* [What you will do] Across the records, find how many lines include the string "execSafetyParamLoad" and answer with only the figure.

* [Material for this exercise]
theorem execUpdateSchedule_onward {s t : State} (h : Onward s t) (a0 : Msg) : Onto s (execUpdateSchedule a0 t) := by
  unfold execUpdateSchedule
  repeat' (first | lift_lets | with_reducible exact h | with_reducible apply command_onward)

theorem execTestStatus_onward {s t : State} (h : Onward s t) (a0 : Msg) : Onto s (execTestStatus a0 t) := by
  unfold execTestStatus
  repeat' (first | lift_lets | with_reducible exact h | with_reducible apply command_onward)

theorem execSafetyParamLoad_onward {s t : State} (h : Onward s t) (a0 : Msg) : Onto s (execSafetyParamLoad a0 t) := by
  unfold execSafetyParamLoad
  repeat' (first | lift_lets | with_reducible exact h | with_reducible apply command_onward)

theorem execModuleRestart_onward {s t : State} (h : Onward s t) (a0 : Msg) : Onto s (execModuleRestart a0 t) := by
  unfold execModuleRestart
  repeat' (first | lift_lets | with_reducible exact h | with_reducible apply command_onward)

theorem execImageLoad_onward {s t : State} (h : Onward s t) (a0 : Msg) : Onto s (execImageLoad a0 t) := by
  unfold execImageLoad
  repeat' (first | lift_lets | with_reducible exact h | with_reducible apply command_onward)

theorem execTimeSet_onward {s t : State} (h : Onward s t) (a0 : Msg) : Onto s (execTimeSet a0 t) := by
  unfold execTimeSet
  repeat' (first | lift_lets | with_reducible exact h | with_reducible apply command_onward)

theorem execSaRelease_onward {s t : State} (h : Onward s t) (a0 : Msg) : Onto s (execSaRelease a0 t) := by
  unfold execSaRelease
  repeat' (first | lift_lets | with_reducible exact h | with_reducible apply command_onward)

theorem execMvbConfigure_onward {s t : State} (h : Onward s t) (a0 : Msg) : Onto s (execMvbConfigure a0 t) := by
  unfold execMvbConfigure
  repeat' (first | lift_lets | with_reducible exact h | with_reducible apply command_onward)

theorem execLaneHealth_onward {s t : State} (h : Onward s t) (a0 : Msg) : Onto s (execLaneHealth a0 t) := by
  unfold execLaneHealth
  repeat' (first | lift_lets | with_reducible exact h | with_reducible apply command_onward)

theorem execRecorderCounters_onward {s t : State} (h : Onward s t) (a0 : Msg) : Onto s (execRecorderCounters a0 t) := by
  unfold execRecorderCounters
  repeat' (first | lift_lets | with_reducible exact h | with_reducible apply command_onward)

theorem execFdbFlush_onward {s t : State} (h : Onward s t) (a0 : Msg) : Onto s (execFdbFlush a0 t) := by
  unfold execFdbFlush
  repeat' (first | lift_lets | with_reducible exact h | with_reducible apply command_onward)

theorem execRecorderRead_onward {s t : State} (h : Onward s t) (a0 : Msg) : Onto s (execRecorderRead a0 t) := by
  unfold execRecorderRead
  repeat' (first | lift_lets | with_reducible exact h | with_reducible apply command_onward)

theorem execRnatConfigure_onward {s t : State} (h : Onward s t) (a0 : Msg) : Onto s (execRnatConfigure a0 t) := by
  unfold execRnatConfigure
  repeat' (first | lift_lets | with_reducible exact h | with_reducible apply command_onward)

theorem execSignalStatus_onward {s t : State} (h : Onward s t) (a0 : Msg) : Onto s (execSignalStatus a0 t) := by
  unfold execSignalStatus
  repeat' (first | lift_lets | with_reducible exact h | with_reducible apply command_onward)

theorem execSlipControl_onward {s t : State} (h : Onward s t) (a0 : Arrived PairControl) : Onto s (execSlipControl a0 t) := by
  unfold execSlipControl
  repeat' (first | intro _ | lift_lets | with_reducible exact h | with_reducible assumption | with_reducible apply heard_onward
                 | with_reducible apply controlHeard_onward)

theorem execRecorderClearConfirm_onward {s t : State} (h : Onward s t) (a0 : Msg) : Onto s (execRecorderClearConfirm a0 t) := by
  unfold execRecorderClearConfirm
  repeat' (first | lift_lets | with_reducible exact h | with_reducible apply command_onward)

theorem execPortConfigure_onward {s t : State} (h : Onward s t) (a0 : Msg) : Onto s (execPortConfigure a0 t) := by
  unfold execPortConfigure
  repeat' (first | lift_lets | with_reducible exact h | with_reducible apply command_onward)
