/-! ### modRecorder -/

@[simp] theorem modRecorder_pending (f : RecorderSt → RecorderSt) (s : State) : (modRecorder f s).pending = s.pending := rfl
@[simp] theorem modRecorder_time (f : RecorderSt → RecorderSt) (s : State) : (modRecorder f s).time = s.time := rfl
@[simp] theorem modRecorder_draws (f : RecorderSt → RecorderSt) (s : State) : (modRecorder f s).draws = s.draws := rfl
@[simp] theorem modRecorder_out (f : RecorderSt → RecorderSt) (s : State) : (modRecorder f s).out = s.out := rfl
@[simp] theorem modRecorder_module (f : RecorderSt → RecorderSt) (s : State) : (modRecorder f s).module = s.module := rfl
@[simp] theorem modRecorder_clock (f : RecorderSt → RecorderSt) (s : State) : (modRecorder f s).clock = s.clock := rfl
@[simp] theorem modRecorder_recorder (f : RecorderSt → RecorderSt) (s : State) : (modRecorder f s).recorder = f s.recorder := rfl
@[simp] theorem modRecorder_trust (f : RecorderSt → RecorderSt) (s : State) : (modRecorder f s).trust = s.trust := rfl
@[simp] theorem modRecorder_mbx (f : RecorderSt → RecorderSt) (s : State) : (modRecorder f s).mbx = s.mbx := rfl
@[simp] theorem modRecorder_test (f : RecorderSt → RecorderSt) (s : State) : (modRecorder f s).test = s.test := rfl
@[simp] theorem modRecorder_voter (f : RecorderSt → RecorderSt) (s : State) : (modRecorder f s).voter = s.voter := rfl
@[simp] theorem modRecorder_prog (f : RecorderSt → RecorderSt) (s : State) : (modRecorder f s).prog = s.prog := rfl
@[simp] theorem modRecorder_act (f : RecorderSt → RecorderSt) (s : State) : (modRecorder f s).act = s.act := rfl
@[simp] theorem modRecorder_pos (f : RecorderSt → RecorderSt) (s : State) : (modRecorder f s).pos = s.pos := rfl
@[simp] theorem modRecorder_safety (f : RecorderSt → RecorderSt) (s : State) : (modRecorder f s).safety = s.safety := rfl
@[simp] theorem modRecorder_signal (f : RecorderSt → RecorderSt) (s : State) : (modRecorder f s).signal = s.signal := rfl
@[simp] theorem modRecorder_pair (f : RecorderSt → RecorderSt) (s : State) : (modRecorder f s).pair = s.pair := rfl
@[simp] theorem modRecorder_net (f : RecorderSt → RecorderSt) (s : State) : (modRecorder f s).net = s.net := rfl
@[simp] theorem modRecorder_mvb (f : RecorderSt → RecorderSt) (s : State) : (modRecorder f s).mvb = s.mvb := rfl
@[simp] theorem modRecorder_update (f : RecorderSt → RecorderSt) (s : State) : (modRecorder f s).update = s.update := rfl

/-! ### modTrust -/

@[simp] theorem modTrust_pending (f : TrustSt → TrustSt) (s : State) : (modTrust f s).pending = s.pending := rfl
@[simp] theorem modTrust_time (f : TrustSt → TrustSt) (s : State) : (modTrust f s).time = s.time := rfl
@[simp] theorem modTrust_draws (f : TrustSt → TrustSt) (s : State) : (modTrust f s).draws = s.draws := rfl
@[simp] theorem modTrust_out (f : TrustSt → TrustSt) (s : State) : (modTrust f s).out = s.out := rfl
@[simp] theorem modTrust_module (f : TrustSt → TrustSt) (s : State) : (modTrust f s).module = s.module := rfl
@[simp] theorem modTrust_clock (f : TrustSt → TrustSt) (s : State) : (modTrust f s).clock = s.clock := rfl
@[simp] theorem modTrust_recorder (f : TrustSt → TrustSt) (s : State) : (modTrust f s).recorder = s.recorder := rfl
@[simp] theorem modTrust_trust (f : TrustSt → TrustSt) (s : State) : (modTrust f s).trust = f s.trust := rfl
@[simp] theorem modTrust_mbx (f : TrustSt → TrustSt) (s : State) : (modTrust f s).mbx = s.mbx := rfl
@[simp] theorem modTrust_test (f : TrustSt → TrustSt) (s : State) : (modTrust f s).test = s.test := rfl
@[simp] theorem modTrust_voter (f : TrustSt → TrustSt) (s : State) : (modTrust f s).voter = s.voter := rfl
@[simp] theorem modTrust_prog (f : TrustSt → TrustSt) (s : State) : (modTrust f s).prog = s.prog := rfl
@[simp] theorem modTrust_act (f : TrustSt → TrustSt) (s : State) : (modTrust f s).act = s.act := rfl
@[simp] theorem modTrust_pos (f : TrustSt → TrustSt) (s : State) : (modTrust f s).pos = s.pos := rfl
@[simp] theorem modTrust_safety (f : TrustSt → TrustSt) (s : State) : (modTrust f s).safety = s.safety := rfl
@[simp] theorem modTrust_signal (f : TrustSt → TrustSt) (s : State) : (modTrust f s).signal = s.signal := rfl
@[simp] theorem modTrust_pair (f : TrustSt → TrustSt) (s : State) : (modTrust f s).pair = s.pair := rfl
@[simp] theorem modTrust_net (f : TrustSt → TrustSt) (s : State) : (modTrust f s).net = s.net := rfl
@[simp] theorem modTrust_mvb (f : TrustSt → TrustSt) (s : State) : (modTrust f s).mvb = s.mvb := rfl
@[simp] theorem modTrust_update (f : TrustSt → TrustSt) (s : State) : (modTrust f s).update = s.update := rfl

* [Solution to this exercise] 2